0

I've done some wrong manipulation of a 100 json files. Not sure what happened, but most of my json files now have a random number of the last characters repeated (as per image below). Is there a way to clean a json file by deleting characters starting from the last one, until the json file has returned into a clean json format ?

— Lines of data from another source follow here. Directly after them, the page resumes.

theorem exec_ecdsa (h : exec i s = .next t) (hi : family i = .ecdsa) : Ends i s t := by
  cases i <;> cases hi
  case keypair pq kd =>
    exact .ofBind h (fun k hk => code_of (readK_error hk) (by simp [Instr.codes])) fun d _ h =>
      .ofBind h (fun k hk _ => by rcases keyPair_eq_error hk with rfl | rfl <;> simp [Instr.codes]) fun q hq h =>
      .ofPure h (.ofP rfl rfl rfl nofun fun _ => keyPair_ok hq)
  case keygen pq kd =>
    simp only [exec, execKeygen] at h
    split at h
    · cases h; exact .waiting rfl rfl
    · rename_i d rest hd
      obtain ⟨before, hs, -, -⟩ := sampleScalar_eq_some hd
      have hsuf : rest <:+ s.draws := by rw [hs]; exact ⟨before ++ [d], by simp⟩
      cases hq : scalarMul cpG d with
      | error k =>
        rw [hq] at h; cases h
        exact .failure k rest (code_of (scalarMul_eq_error hq) (by simp [Instr.codes])) hsuf nofun rfl
      | ok q =>
        rw [hq] at h; cases h
        refine .success _ 0 ?_ (fun h => absurd rfl h) rfl
        exact {
          k := fun r hr => by rw [Instr.destK, List.mem_singleton] at hr; rw [readK_writeK, if_neg hr]; rfl
          f := fun _ _ => rfl
          p := fun r hr => by
            rw [Instr.destP, List.mem_singleton] at hr
            exact (readP_congr rfl r).trans ((readP_writeP pq r q).trans (if_neg hr))
          kSet := fun r hr => by rw [Instr.destK, List.mem_singleton] at hr; subst hr; exact ⟨d, readK_writeK_self r d⟩
          fSet := nofun
          pSet := fun r hr => by
            rw [Instr.destP, List.mem_singleton] at hr; subst hr
            exact ⟨q, (readP_congr rfl r).trans (readP_writeP_self (s := s.withDraws rest) r q),
              fun _ => scalarMul_ok cpG_ok hq⟩
          flag := fun _ => rfl
          vres := fun _ => rfl
          errs := rfl
          din := rfl
          host := rfl
          drawn := hsuf
          draws := nofun }
  case sign kr ks kz kd =>
    simp only [exec, execSign] at h
    split at h
    · rename_i k hk
      cases h
      exact .failure k s.draws (fun hwf => by
        rcases signOperands_eq_error hk with ⟨he, _⟩ | rfl | rfl
        · simp [Instr.wf, he] at hwf
        · simp [Instr.codes]
        · simp [Instr.codes]) (List.suffix_refl _) nofun rfl
    · rename_i z d hop
      split at h
      · rename_i r v rest hl
        cases h
        have hne : kr ≠ ks := (signOperands_eq_ok.1 hop).1
        refine .success _ 0 ?_ (fun h => absurd rfl h) rfl
        exact {
          k := fun x hx => by
            rw [Instr.destK, List.mem_cons, List.mem_singleton, not_or] at hx
            rw [readK_writeK, if_neg hx.2, readK_writeK, if_neg hx.1]; rfl
          f := fun _ _ => rfl
          p := fun _ _ => rfl
          kSet := fun x hx => by
            rw [readK_writeK, readK_writeK]
            rw [Instr.destK, List.mem_cons, List.mem_singleton] at hx
            rcases hx with rfl | rfl
            · exact ⟨r, by rw [if_neg hne, if_pos rfl]⟩
            · exact ⟨v, by rw [if_pos rfl]⟩
          fSet := nofun
          pSet := nofun
          flag := fun _ => rfl
          vres := fun _ => rfl
          errs := rfl
          din := rfl
          host := rfl
          drawn := signLoop_rest.1 _ _ _ hl
          draws := nofun }
      · rename_i k rest hl
        cases h
        exact .failure k rest (code_of (signLoop_eq_failed hl) (by simp [Instr.codes])) (signLoop_rest.2 _ _ hl)
          nofun rfl
      · cases h; exact .waiting rfl rfl
  case verify kz kr ks pq =>
    exact .ofBind h (fun k hk => code_of (readKKKP_error hk) (by simp [Instr.codes])) fun ⟨z, r, v, q⟩ _ h =>
      .ofBind h (fun k hk _ => by rcases verifySig_eq_error hk with rfl | rfl <;> simp [Instr.codes]) fun x _ h =>
      .ofPure h (.ofStatus rfl rfl rfl _ nofun nofun rfl)

/-- Everything a command can do: STATRD's own end, or one of the three ends. -/
theorem exec_cases (h : exec i s = .next t) :
    (i = .statrd ∧ t = s.respond .ok (s.status.word.setWidth 256)) ∨ (i ≠ .statrd ∧ Ends i s t) := by
  by_cases hi : i = .statrd
  · subst hi; cases h; exact .inl ⟨rfl, rfl⟩
  · refine .inr ⟨hi, ?_⟩
    cases hf : family i
    · exact exec_interface h hf hi
    · exact exec_fieldRegs h hf
    · exact exec_fieldArith h hf
    · exact exec_points h hf
    · exact exec_curveParams h hf
    · exact exec_ecdsa h hf

end Sys2Proof.Machine
end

enter image description here

enter image description here

enter image description here

LBedo
  • 141
  • 8
  • 1
    The short answer is `no`. It looks like you've overwritten part of the file with a shorter version, leaving the original. You are supposed to parse the file with the `json` library, make changes to the resulting object and rewrite the file as text. – quamrana Mar 30 '23 at 08:10
  • 1
    Please include your code and the output as text and not as images. – ewokx Mar 30 '23 at 08:11
  • @ewokx there is no code and no output to show unfortunately. That's what I'm actually looking for... – LBedo Mar 30 '23 at 08:13

1 Answers1

1

You can use regular expressions. An alternative would be string manipulation, but in this case regex is quicker to write, especially for one-time-use code.

import re

files = ['a.json','b.json',...] # populate as needed

for filename in files:
    with open(filename,'r') as file:
        content = file.read()
    
    new_content = re.match('([\s\S]+\}\]\}\})[\s\S]+?',content).group(1)
    
    with open(filename,'w') as file:
        file.write(new_content)

This regex has several parts. [\s\S] matches all characters (whereas . would not match newlines and some other characters). The greedy [\s\S]+ matches as much as possible, and the lazy [\s\S]+? matches as little as possible (in this case, the trailing text we don't want).

We then parenthesise the part we do want to keep, ([\s\S]+\}\]\}\}), and extract that using .group(1) and write this to the file.

For more information, see Reference - What does this regex mean?, and in future I would suggest manipulating JSON using the builtin json library.

Mous
  • 953
  • 3
  • 14